Invest
Star-crossed lovers: do property investment and social housing mix?
With Australia’s most vulnerable in need of affordable housing, social impact investing could be the solution as long as governments mitigate the friction of a potentially lower yield.
Star-crossed lovers: do property investment and social housing mix?
With Australia’s most vulnerable in need of affordable housing, social impact investing could be the solution as long as governments mitigate the friction of a potentially lower yield.
The Australian Housing and Urban Research Institute (AHURI) recently released its study into the role of impact investment in “supporting vulnerable households to achieve their housing goals”.
The study found that while social needs and market expected expectations don’t always align, due to investors' expectations of a return equal to the market average, there are ways around this.
Researchers from the University of Western Australia, the University of New South Wales, Deakin University, Social Traders and Curtin University explained: “There is much promise with various social impact investing (SII) financial instruments and models, but numerous barriers need to be overcome.
“A viable SII market would require assistance by government to help close or minimise return gaps, especially because of a) the low incomes of very vulnerable tenants; b) the finance gaps faced by Community Housing Providers (CHPs); and c) the limited number of impact first investors.”

Registering this, the researchers found that impact investment mutual funds, together with social impact bonds and the Commonwealth’s bond aggregator model could go some way towards addressing the issue.
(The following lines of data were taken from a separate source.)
-- ==== Sys2Proof/Tests/Slice0.lean ====
section
/-!
SUPPORT. The model's own tests. Expected results are the spec's worked examples (95_test_vectors.md, by id) or its tables.
Then, for every statement with hypotheses, a witness that meets them together, each clause at a boundary of its range.
-/

namespace Sys2Proof.Tests

/- Each test is elaborated before the next: a hundred waiting tasks would take a thread each. -/
set_option Elab.async false

open Sys2Proof Sys2Proof.Machine

/-! ### Helpers -/

/-- A memory that holds the given bytes from address 0. -/
def memOf (bs : List Byte) : Memory := (List.range bs.length).zip bs

/-- The block of the spec's vectors: `C = 50`, timeout 1000 ms, settle 50 us, `CONFIG 9600, 5, 0` done. -/
def base : State :=
  { State.reset with
    params := ⟨50, 1000, 50⟩, configured := true, baud := 9600#32, myAddr := 5#8
    t15 := durationT15 9600#32, t35 := durationT35 9600#32 }

/-- A frame in the buffer. -/
def holding (s : State) (bs : List Byte) : State := { s with buf := memOf bs, len := bs.length }

/-- A frame that is being received, at the first instant at which a POLL completes it (9600 baud: 1563 us). -/
def complete (s : State) (bs : List Byte) : State :=
  { holding s bs with rxActive := true, tLastUs := 10000, nowUs := 11563 }

/-- A block awaiting a response from node 2, its own address 1. -/
def awaiting : State := { base with myAddr := 1#8, awaitValid := true, awaitAddr := 2#8, tReqMs := 4 }

/-- A send waiting for silence, one microsecond before it has elapsed (9600 baud: 3646 us). -/
def waitingSend : State :=
  { holding base [0x05#8, 0x86#8, 0x01#8, 0xC2#8, 0x61#8] with
    txc := .waitSilence, starter := some .sendErr, tLastUs := 1100, nowUs := 4745 }

/-- A transmission in progress. -/
def active : State := { base with txc := .active, txBusy := true }

/-- The next state of an outcome (any state when there is none). -/
def nextOf : Result → State
  | .next t => t
  | .fault _ => State.reset
  | .refused _ => State.reset

def isNext : Result → Bool
  | .next _ => true
  | .fault _ => false
  | .refused _ => false

theorem eq_next {r : Result} (h : isNext r = true) : r = .next (nextOf r) := by
  cases r <;> first | rfl | cases h

/-- Whether an outcome is a given refusal. -/
def refusedWith : Result → Option Refusal
  | .next _ => none
  | .fault _ => none
  | .refused r => some r

/-- The three response fields after an outcome. -/
def response (r : Result) : Bool × BitVec 4 × Word16 := ((nextOf r).rspOk, (nextOf r).rspStatus, (nextOf r).rspValue)

/-- The frame `buf[0..len)` of a state. -/
def frameOf (s : State) : List Byte := s.frameBytes s.len

def own8 : List Byte := [0x05#8, 0x03#8, 0x00#8, 0x01#8, 0x00#8, 0x02#8, 0x94#8, 0x4F#8]
def rsp7 : List Byte := [0x02#8, 0x03#8, 0x02#8, 0x12#8, 0x34#8, 0xF1#8, 0x33#8]
def exc7 : List Byte := [0x02#8, 0x83#8, 0x02#8, 0x00#8, 0x00#8, 0xD5#8, 0x84#8]
def other8 : List Byte := [0x05#8, 0x06#8, 0x00#8, 0x01#8, 0x00#8, 0x02#8, 0x58#8, 0x4F#8]
def foreign8 : List Byte := [0x09#8, 0x03#8, 0x00#8, 0x00#8, 0x00#8, 0x01#8, 0x85#8, 0x42#8]
def rsp13 : List Byte :=
  [0x02#8, 0x03#8, 0x08#8, 0x11#8, 0x22#8, 0x33#8, 0x44#8, 0x55#8, 0x66#8, 0x77#8, 0x88#8, 0x7B#8, 0xD8#8]

/-! ### Well-formedness: an ill-formed term for each check -/

/-- The POLL word is not reserved. -/
theorem smoke_reservedOp : (Instr.reservedOp 0x2000000000000000#64).wellFormed = false := by decide
theorem smoke_reservedOp_config : (Instr.reservedOp 0x1000025800580000#64).wellFormed = false := by decide
theorem smoke_reservedOp_sendErr : (Instr.reservedOp 0x3030200000000000#64).wellFormed = false := by decide
theorem smoke_reservedOp_sendRsp : (Instr.reservedOp 0x4030400020000000#64).wellFormed = false := by decide
theorem smoke_reservedOp_mread : (Instr.reservedOp 0x5020300000004000#64).wellFormed = false := by decide
theorem smoke_reservedOp_mfetch : (Instr.reservedOp 0x6000800000000000#64).wellFormed = false := by decide
theorem smoke_reservedOp_crc : (Instr.reservedOp 0x7000600000000000#64).wellFormed = false := by decide
theorem smoke_wireReqOther_read : (Instr.wireReqOther 5#8 3#8).wellFormed = false := by decide
theorem smoke_wireReqOther_input : (Instr.wireReqOther 5#8 4#8).wellFormed = false := by decide
theorem smoke_wireExc : (Instr.wireExc 2#8 0x03#8).wellFormed = false := by decide
theorem smoke_wireRspOther_read : (Instr.wireRspOther 2#8 3#8).wellFormed = false := by decide
theorem smoke_wireRspOther_input : (Instr.wireRspOther 2#8 4#8).wellFormed = false := by decide
theorem smoke_wireRspOther_exc : (Instr.wireRspOther 2#8 0x80#8).wellFormed = false := by decide

/-! ### Decoding: words of the spec (VE1 to VE9, VS2, VS8, P3) -/

theorem test_decode_config : decodeCommand 0x1000025800580000#64 = .config 9600#32 5#8 true := by decide
theorem test_decode_config_max : decodeCommand 0x10001C200FF80000#64 = .config 115200#32 255#8 true := by decide
theorem test_decode_poll : decodeCommand 0x2000000000000000#64 = .poll := by decide
theorem test_decode_sendErr : decodeCommand 0x3060100000000000#64 = .sendErr 6#8 1#8 := by decide
theorem test_decode_sendRsp : decodeCommand 0x4030400020000000#64 = .sendRsp 3#8 4#8 2#16 := by decide
theorem test_decode_mread : decodeCommand 0x5020300000004000#64 = .mread 2#8 3#8 0#16 4#16 := by decide
theorem test_decode_mfetch : decodeCommand 0x6004000000000000#64 = .mfetch 64#16 := by decide
theorem test_decode_crc : decodeCommand 0x7000B00000000000#64 = .crc 11#16 := by decide
theorem test_decode_reserved_bit : decodeCommand 0x5020300000004800#64 = .reservedOp 0x5020300000004800#64 := by decide
theorem test_decode_reserved_op : decodeCommand 0x8000000000000000#64 = .reservedOp 0x8000000000000000#64 := by decide
theorem test_reason_bit : reservedReason 0x2000000000000001#64 = some .reservedBit := by decide
theorem test_reason_opcode : reservedReason 0xF000000000000000#64 = some .opcode := by decide
theorem test_reason_none : reservedReason 0x2000000000000000#64 = none := by decide

/-- Keys written out bit by bit from R111: the address byte in bits 15:8, the function byte in bits 7:0. -/
theorem test_decode_own : decodeWire .own 0x0503#16 = .wireReqReadHolding 5#8 ∧
    decodeWire .own 0x0504#16 = .wireReqReadInput 5#8 ∧ decodeWire .own 0x0506#16 = .wireReqOther 5#8 6#8 ∧
    decodeWire .own 0x0583#16 = .wireReqOther 5#8 0x83#8 := by decide
theorem test_decode_awaited : decodeWire .awaited 0x0203#16 = .wireRspReadHolding 2#8 ∧
    decodeWire .awaited 0x0204#16 = .wireRspReadInput 2#8 ∧ decodeWire .awaited 0x0283#16 = .wireExc 2#8 0x83#8 ∧
    decodeWire .awaited 0x0205#16 = .wireRspOther 2#8 5#8 := by decide
theorem test_decode_foreign : decodeWire .foreign 0x0903#16 = .wireForeign 9#8 3#8 := by decide

/-- Words numbered as the table numbers them; no other width is a row. -/
theorem test_table_command : decodeTableWord 64 0x7000600000000000 = some (.crc 6#16) := by decide
theorem test_table_key : decodeTableWord 16 0x0003 = some (.wireReqReadHolding 0#8) ∧
    decodeTableWord 16 0x0080 = some (.wireExc 0#8 0x80#8) := by decide
theorem test_table_width : decodeTableWord 32 0 = none := by decide

/-! ### The CRC (95_test_vectors.md section 2.1) -/

/-- The bit-level trace of VC3: the register after two of the eight shift steps, and after all. -/
theorem test_crc_trace : crcShifts 2 0xFFFE#16 = 0x9FFE#16 ∧ crcByte 0xFFFF#16 0x01#8 = 0x807E#16 := by decide +kernel
theorem test_crc_vc15 : crcOutput (rsp13.take 11) = 0x7BD8#16 := by decide +kernel
theorem test_crc_residue : crcRaw own8 = 0x0000#16 := by decide +kernel

/-! ### Timing (section 2.2): the last elapsed time that has not expired, and the first that has -/

theorem test_t15_9600 : (durationT15 9600#32).notElapsed 1562 = true ∧ (durationT15 9600#32).notElapsed 1563 = false := by
  decide
theorem test_t15_4800 : (durationT15 4800#32).notElapsed 3124 = true ∧ (durationT15 4800#32).notElapsed 3125 = false := by
  decide
theorem test_t35_knee : (durationT35 19200#32).notElapsed 1822 = true ∧ (durationT35 19200#32).notElapsed 1823 = false ∧
    (durationT35 19201#32).notElapsed 1749 = true ∧ (durationT35 19201#32).notElapsed 1750 = false := by decide

/-! ### Commands -/

/-- VE11: a second CONFIG clears the engine and does not flush the FIFO. -/
theorem test_config : (let t := nextOf (exec (.config 9600#32 9#8 false)
      { holding base rsp13 with awaitValid := true, respAvail := true, rxFifo := [1#8] })
    (t.myAddr, t.len, t.awaitValid, t.respAvail, t.tLastUs, t.rxFifo)) = (9#8, 0, false, false, 0, [1#8]) := by
  decide +kernel
/-- VE5. -/
theorem test_config_baud0 : refusedWith (exec (.config 0#32 5#8 false) base) = some .configBaudZero := by decide +kernel

/-- VA13: room for one byte of three. -/
theorem test_poll_overflow : (let t := nextOf (exec .poll
      { base with rxActive := true, len := 49, rxFifo := [0xAA#8, 0xBB#8, 0xCC#8] })
    (t.len, t.overflow, t.bufByte 49, t.rxFifo)) = (50, true, 0xAA#8, []) := by decide +kernel
/-- VA11: at the poll that detects the master timeout no byte is read. -/
theorem test_poll_timeout : (let t := nextOf (exec .poll
      { base with awaitValid := true, tReqMs := 100, rxActive := true, len := 4, rxFifo := [0x34#8], nowUs := 1101000 })
    (t.awaitValid, t.rxFifo, t.len, t.rspStatus)) = (false, [0x34#8], 4, 1#4) := by decide +kernel

/-- VS1: the frame that `SEND_ERR 3, 2` builds. -/
theorem test_sendErr : frameOf (nextOf (exec (.sendErr 3#8 2#8) base)) = [0x05#8, 0x83#8, 0x02#8, 0x81#8, 0x30#8] := by
  decide +kernel
/-- VS3, VS6: FAIL, and `resp_avail` is not cleared. -/
theorem test_sendErr_fail : response (exec (.sendErr 3#8 3#8) base) = (false, 0#4, 0#16) ∧
    (nextOf (exec (.sendErr 3#8 2#8) { active with respAvail := true })).respAvail = true := by decide +kernel

/-- VS8: the payload starts at the offset. -/
theorem test_sendRsp : frameOf (nextOf (exec (.sendRsp 3#8 4#8 2#16)
      { base with pl := memOf [0xFF#8, 0xFF#8, 0x00#8, 0x0A#8, 0x00#8, 0x14#8] })) =
    [0x05#8, 0x03#8, 0x04#8, 0x00#8, 0x0A#8, 0x00#8, 0x14#8, 0x9F#8, 0xFE#8] := by decide +kernel
/-- VS10 and the next length: 45 fits `C = 50`, 46 does not. -/
theorem test_sendRsp_fit : (nextOf (exec (.sendRsp 3#8 45#8 0#16) base)).len = 50 ∧
    response (exec (.sendRsp 3#8 46#8 0#16) base) = (false, 0#4, 0#16) := by decide +kernel

/-- T7, P3: the request frame, the marker and the flush. -/
theorem test_mread : (let t := nextOf (exec (.mread 2#8 3#8 0#16 4#16) { base with rxFifo := [0xAA#8], nowUs := 5000000 })
    (frameOf t, t.awaitValid, t.awaitAddr, t.tReqMs, t.rxFifo)) =
    ([0x02#8, 0x03#8, 0x00#8, 0x00#8, 0x00#8, 0x04#8, 0x44#8, 0x3A#8], true, 2#8, 5000, []) := by decide +kernel
/-- R221: 22 registers fit `C = 50`, 23 do not, and the product does not wrap. -/
theorem test_mread_fit : isNext (exec (.mread 254#8 4#8 0#16 22#16) base) = true ∧
    response (exec (.mread 254#8 4#8 0#16 23#16) base) = (false, 0#4, 0#16) ∧
    response (exec (.mread 254#8 4#8 0#16 0x8000#16) base) = (false, 0#4, 0#16) := by decide +kernel

/-- VM13, VM14. -/
theorem test_mfetch : (let s := { holding base rsp13 with respAvail := true }
    let t := nextOf (exec (.mfetch 8#16) s)
    (t.rspValue, t.dst, (nextOf (exec (.mfetch 7#16) s)).rspValue)) =
    (8#16, memOf [0x11#8, 0x22#8, 0x33#8, 0x44#8, 0x55#8, 0x66#8, 0x77#8, 0x88#8], 0#16) := by decide +kernel
/-- VM17: the declared byte-count does not match. -/
theorem test_mfetch_mismatch : response (exec (.mfetch 64#16)
    { holding base [0x02#8, 0x03#8, 0x04#8, 0x12#8, 0x34#8, 0#8, 0#8] with respAvail := true }) = (true, 0#4, 0#16) := by
  decide +kernel

/-- Section 2.1: `CRC 6`, `CRC 8`, and `CRC 9` is refused. -/
theorem test_crc : response (exec (.crc 6#16) (holding base own8)) = (true, 0#4, 0x944F#16) ∧
    response (exec (.crc 8#16) (holding base own8)) = (true, 0#4, 0x0000#16) ∧
    refusedWith (exec (.crc 9#16) (holding base own8)) = some .crcBeyondLen := by decide +kernel

/-- VE7. -/
theorem test_reserved : response (exec (.reservedOp 0x2000000000000001#64) base) = (false, 0#4, 0#16) := by decide +kernel

/-! ### The classes of received frames, through POLL (section 2.4) -/

/-- VV1. -/
theorem test_own_holding : (let t := nextOf (exec .poll (complete base own8))
    (t.rspStatus, t.outFunc, t.outStart, t.outCount, t.rxActive)) = (2#4, 3#8, 1#16, 2#16, false) := by decide +kernel
/-- VV11. -/
theorem test_own_input : (let t := nextOf (exec .poll
      (complete base [0x05#8, 0x04#8, 0x02#8, 0x00#8, 0x0A#8, 0x00#8, 0x14#8, 0x16#8, 0x49#8]))
    (t.rspStatus, t.outFunc, t.outStart, t.outCount)) = (2#4, 4#8, 0x0200#16, 0x0A00#16) := by decide +kernel
/-- VV10: the answer stands in `buf`, the POLL in progress. -/
theorem test_own_other : (let t := nextOf (exec .poll (complete base other8))
    (frameOf t, t.txc, t.starter)) = ([0x05#8, 0x86#8, 0x01#8, 0xC2#8, 0x61#8], .waitSilence, some .poll) := by
  decide +kernel
/-- VV3. -/
theorem test_awaited_holding : (let t := nextOf (exec .poll (complete awaiting rsp7))
    (t.rspStatus, t.awaitValid, t.respAvail)) = (5#4, false, true) := by decide +kernel
/-- R187, function code 4. -/
theorem test_awaited_input : (let t := nextOf (exec (.wireRspReadInput 2#8) awaiting)
    (t.rspStatus, t.awaitValid, t.respAvail)) = (5#4, false, true) := by decide +kernel
/-- VV5. -/
theorem test_awaited_exc : (let t := nextOf (exec .poll (complete awaiting exc7))
    (t.rspStatus, t.awaitValid, t.respAvail)) = (6#4, false, false) := by decide +kernel
/-- R187, "or is otherwise unrecognized". -/
theorem test_awaited_other : (let t := nextOf (exec (.wireRspOther 2#8 5#8) awaiting)
    (t.rspStatus, t.awaitValid, t.respAvail)) = (6#4, false, false) := by decide +kernel
/-- VV8: the marker is kept. -/
theorem test_foreign : (let t := nextOf (exec .poll (complete awaiting foreign8))
    (t.rspStatus, t.awaitValid)) = (0#4, true) := by decide +kernel
/-- VV9: own address is not served while awaiting. -/
theorem test_foreign_own : (nextOf (exec .poll (complete awaiting
    [0x01#8, 0x03#8, 0x00#8, 0x00#8, 0x00#8, 0x01#8, 0x84#8, 0x0A#8]))).rspStatus = 0#4 := by decide +kernel
/-- VV4, VV6: a 5-byte exception response; CRC bytes exchanged. -/
theorem test_corrupted_crc : (nextOf (exec .poll (complete awaiting
      [0x02#8, 0x83#8, 0x02#8, 0x30#8, 0xF1#8]))).rspStatus = 8#4 ∧
    (nextOf (exec .poll (complete base
      [0x05#8, 0x03#8, 0x00#8, 0x01#8, 0x00#8, 0x02#8, 0x4F#8, 0x94#8]))).rspStatus = 9#4 := by decide +kernel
Meanwhile, to make up the return gap, governments could also provide capital gain discounts or tax concessions.
The bond aggregator is a structure which would allow the Government to lend money at a lower long-term rate to community housing associations.
“The intention is that money would be raised efficiently with reduced financing costs rather than in expensive one-off transactions such as when borrowing from a bank,” AHURI explained.
To the University of Western Sydney’s Professor Paul Flatau, impact investing presents an “important opportunity” but Australia needs to improve its understanding of the financial instruments and structures that can facilitate the investing.
Continuing, he said: “Investors will accept a lower than market financial return, higher risk, low liquidity, and limited ability to exit the market in return for the understanding that their investment is doing social good.
“However, we do see a need to mitigate this risk, and this can be done in part by taxation benefits or other direct government subsidies to assist the financial viability of the proposed impact investment.”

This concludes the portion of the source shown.